410edo works much better as a no-11 no-13 subgroup temperament, with a sharp tendency to harmonics up to 29. For example, it tempers out 1216/1215, 1225/1224, 1445/1444, and 2500/2499 in the 2.3.5.7.17.19 subgroup.
Prime harmonics
| Harmonic | 2 | 3 | 5 | 7 | 11 | 13 | 17 | 19 | 23 | 29 | 31 | |
|---|---|---|---|---|---|---|---|---|---|---|---|---|
| Error | Absolute (¢) | +0.00 | +0.48 | +0.03 | -0.05 | -1.07 | -0.53 | +0.41 | +1.02 | +0.99 | +0.67 | -0.65 |
| Relative (%) | +0.0 | +16.5 | +0.9 | -1.6 | -36.7 | -18.0 | +14.0 | +35.0 | +34.0 | +22.8 | -22.0 | |
| Steps (reduced) |
410 (0) |
650 (240) |
952 (132) |
1151 (331) |
1418 (188) |
1517 (287) |
1676 (36) |
1742 (102) |
1855 (215) |
1992 (352) |
2031 (391) | |
Divisors
Since 410 = 2 × 5 × 41, 410edo has subset edos 2, 5, 10, 41, 82, and 205. Meanwhile, as every sixth step of 2460edo, a step of 410edo is exactly 6 minas.
Regular temperament properties
| Subgroup | Comma list | Mapping | Optimal 8ve Stretch (¢) |
Tuning Error | |
|---|---|---|---|---|---|
| Absolute (¢) | Relative (%) | ||||
| 2.3.5.7 | 2401/2400, 1600000/1594323, 48828125/48771072 | [⟨410 650 952 1151]] | -0.0753 | 0.1332 | 4.55 |
| 2.3.5.7.17 | 1225/1224, 2401/2400, 24576/24565, 295936/295245 | [⟨410 650 952 1151 1676]] | -0.0803 | 0.1196 | 4.09 |
| 2.3.5.7.17.19 | 1216/1215, 1225/1224, 1445/1444, 2401/2400, 24576/24565 | [⟨410 650 952 1151 1676 1742]] | -0.1071 | 0.1245 | 4.25 |
Rank-2 temperaments
Note: 5-limit temperaments supported by 205et are not shown.
| Periods per 8ve |
Generator (Reduced) |
Cents (Reduced) |
Associated Ratio |
Temperaments |
|---|---|---|---|---|
| 1 | 29\410 | 84.88 | 21/20 | Amicable / amical |
| 1 | 33\410 | 96.59 | 143/135 | Hemiluna |
| 1 | 118\410 | 348.29 | 57344/46875 | Subneutral |
| 1 | 199\410 | 582.44 | 7/5 | Neptune |
| 2 | 29\410 | 84.88 | 21/20 | Floral |
| 2 | 66\410 | 193.17 | 121/108 | Semiluna |
| 2 | 6\410 | 17.56 | 99/98 | Poseidon |
| 10 | 85\410 (3\410) |
248.78 (8.78) |
15/13 (176/175) |
Decoid |
| 41 | 61\410 (1\410) |
178.54 (2.93) |
567/512 (352/351) |
Hemicountercomp |
Scales
410edo's fifth is on its 240th step, which is a highly composite number.
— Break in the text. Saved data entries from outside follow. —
/-- The test access port (21 R635-R638). -/
structure Jtag where
  /-- The instruction register. -/
  ir      : BitVec 4
  /-- The chain has been sampled and preloaded since Test-Logic-Reset. -/
  sampled : Bool
  /-- The output cells, which drive the balls under EXTEST (R637). -/
  out     : ScanOut
  /-- What the input cells captured last, and the cells that observe the receivers' decisions, mark being 1 (R637). -/
  seen    : ScanIn
  lines   : BitVec 48
  deriving DecidableEq, Repr

/-- The whole device, and the commands that wait, oldest first. -/
structure State where
  pending  : List Instr
  /-- The fabric address space: (address, byte), addresses rising, no byte 0 listed (log entry 2). -/
  mem      : List Host.Cell
  /-- The model's own field: draws of free values so far (log entry 3). -/
  draws    : Nat
  power    : Power
  modes    : ModeRegs
  culvert  : Culvert
  chanN    : ChanRegs
  chanK    : ChanRegs
  engine   : Engine
  settings : Settings
  /-- The first-second counters count (02 R57, R74). -/
  counting : Bool
  ports    : Vector Port 48
  sieve    : Sieve
  govs     : Vector Gov 256
  sluice   : Sluice
  lamps    : Vector Lamp 1024
  buses    : Vector Bus 8
  heads    : Vector Head 240
  pair     : Pair
  journal  : Journal
  tag      : Tag
  mgmt     : Mgmt
  inject   : Inject
  jtag     : Jtag
  /-- Events raised in DOZE, made after the return (09 "The line falls to space while the GX-48 dozes"). -/
  dozeEvents : List (Nat × Nat × Nat × Nat)
  deriving DecidableEq, Repr

/-! ### Reset: the release of power-on reset (02 step 4 of Table - Power-up events), before reset completion. -/

/-- 08 R231: 8N1 at 4800 Bd, roles OFF, VOTE, NOCKSUM FLAG, STUCKTIME 200, RTS marks 16 and 48 (10 Table - Port row). -/
def PortRow.default : BitVec 128 :=
  BitVec.ofNat 128 (0x0008 + 4800 * 2 ^ 32 + (48 * 256 + 16) * 2 ^ 64 + 200 * 2 ^ 80)

def Amp.reset : Amp :=
  { last := 0, mean := 0, min := 0, max := 0, own := 0, steps := 0, low := false, ownLow := false, seen := 0,
    winCount := 0, winMin := 0, winMax := 0, ref := none, stepped := false }

def PortStats.reset : PortStats :=
  { sentences := 0, characters := 0, flawed := 0, checksum := 0, afterLoss := 0, glitches := 0, noise := 0, breaks := 0 }

def Asm.reset : Asm :=
  { state := .hunt, chars := [], tagLen := 0, cells := [], flawed := false, stamp := 0, doubt := false, woke := false,
    void := false, injected := false }

def Tx.reset : Tx :=
  { sending := none, group := none, abandoned := [], breachers := [], cut := [], ctsWait := false, terminator := false,
    markOwed := false, reorder := [], breaches := 0, resends := 0, abandons := 0 }

def HeadRole.reset : HeadRole :=
  { mode := .awake, kept := none, attention := false, lamp1 := 0, lamp2 := 0, prepared := none, commit := none, sleepFor := 0, reply := [], pulses := 0 }
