/-- The transition under way is abandoned by an engine restart (07 R221, 03 "The engine watchdog expires during a
transition"); HOLD needs no engine, and reset completion none. -/
def State.abandonMode (s : State) : State :=
  if s.modes.busy && decide (s.modes.target ≠ .hold) && !s.power.completing then
    let s := if s.entering then s.undoEntry else s
    (s.setModes fun r => { r with cause := .engineRestart }).modesDone
  else s

/-! ### Resets (02 Table - Reset scopes) -/

/-- The reset stamp (05 R179). -/
def stampCells (t : Stamp) : List Host.Cell := Memory.writeList [] resetStampAt (leBytes 6 t.toNat)

/-- A device-side write that has begun completes through a reset (19 R595): the block that a publish is writing, and a host
WRITE that does not wait. -/
def State.landWrites (s : State) : State :=
  let s := s.cutPublish
  match s.tag.hostOp with
  | some (.write b data) =>
    if b < 1024 ∧ !s.tag.locked b ∧ !(s.tag.waited && !s.tag.writes.isEmpty) then s.setTag fun t => t.put b data else s
  | some (.read _) => s
  | none => s

/-- The state a reset leaves, the power block given: the tag's array, the test access port, the lines and the peer's
level stay; memory keeps nothing but the reset stamp (02 R50). -/
def State.resetState (s : State) (p : Power) (stamp : Stamp) : State :=
  let r := State.reset
  { r with
    pending := s.pending, draws := s.draws, power := p, mem := stampCells stamp, jtag := s.jtag
    culvert := { r.culvert with hreset := s.culvert.hreset }
    pair := { r.pair with dutyIn := s.pair.dutyIn }
    ports := (Vector.finRange 48).map fun k => { Port.reset with space := (s.port k).space, cts := (s.port k).cts }
    tag := { Tag.reset with
      blocks := s.tag.blocks, marker := s.tag.marker, iso := s.tag.iso, field := s.tag.field, writes := s.tag.writes
      owes := s.tag.owes, answer := s.tag.answer }
    journal := { r.journal with
      resetOwed := decide (p.lastReset = 3)
      nand := s.journal.nand.map fun (n : Nand) => { n with erasing := [], left := none } } }

/-- A reset, past the device-side writes that complete. -/
def State.afterReset (s : State) (p : Power) (stamp : Stamp) : State := s.landWrites.resetState p stamp

/-- The power block after a reset that keeps the elapsed count: SYSSTAT TALLY_LOST reads its reset value (05) until Tally
has run 1 ms again. -/
def Power.afterReset (p : Power) (cause : BitVec 2) : Power :=
  { p with completing := true, lastReset := cause, tallyLost := true, tallyWasLost := false, pace := 0, paceLow := false, paceGood := 0, temp := 0x8000,
           supplyEvents := 0, audit := 0, vanaWasLost := false,
           vanaSettled := p.vanaGood }

end Sys2Proof.Machine
end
As such, it supports edfs which are divisors of 240. In addition, its perfect fourth is on the 170th step, which while is not highly composite, is still notable to carry a few ed4/3 scales. This can be used to play Kartvelian scales.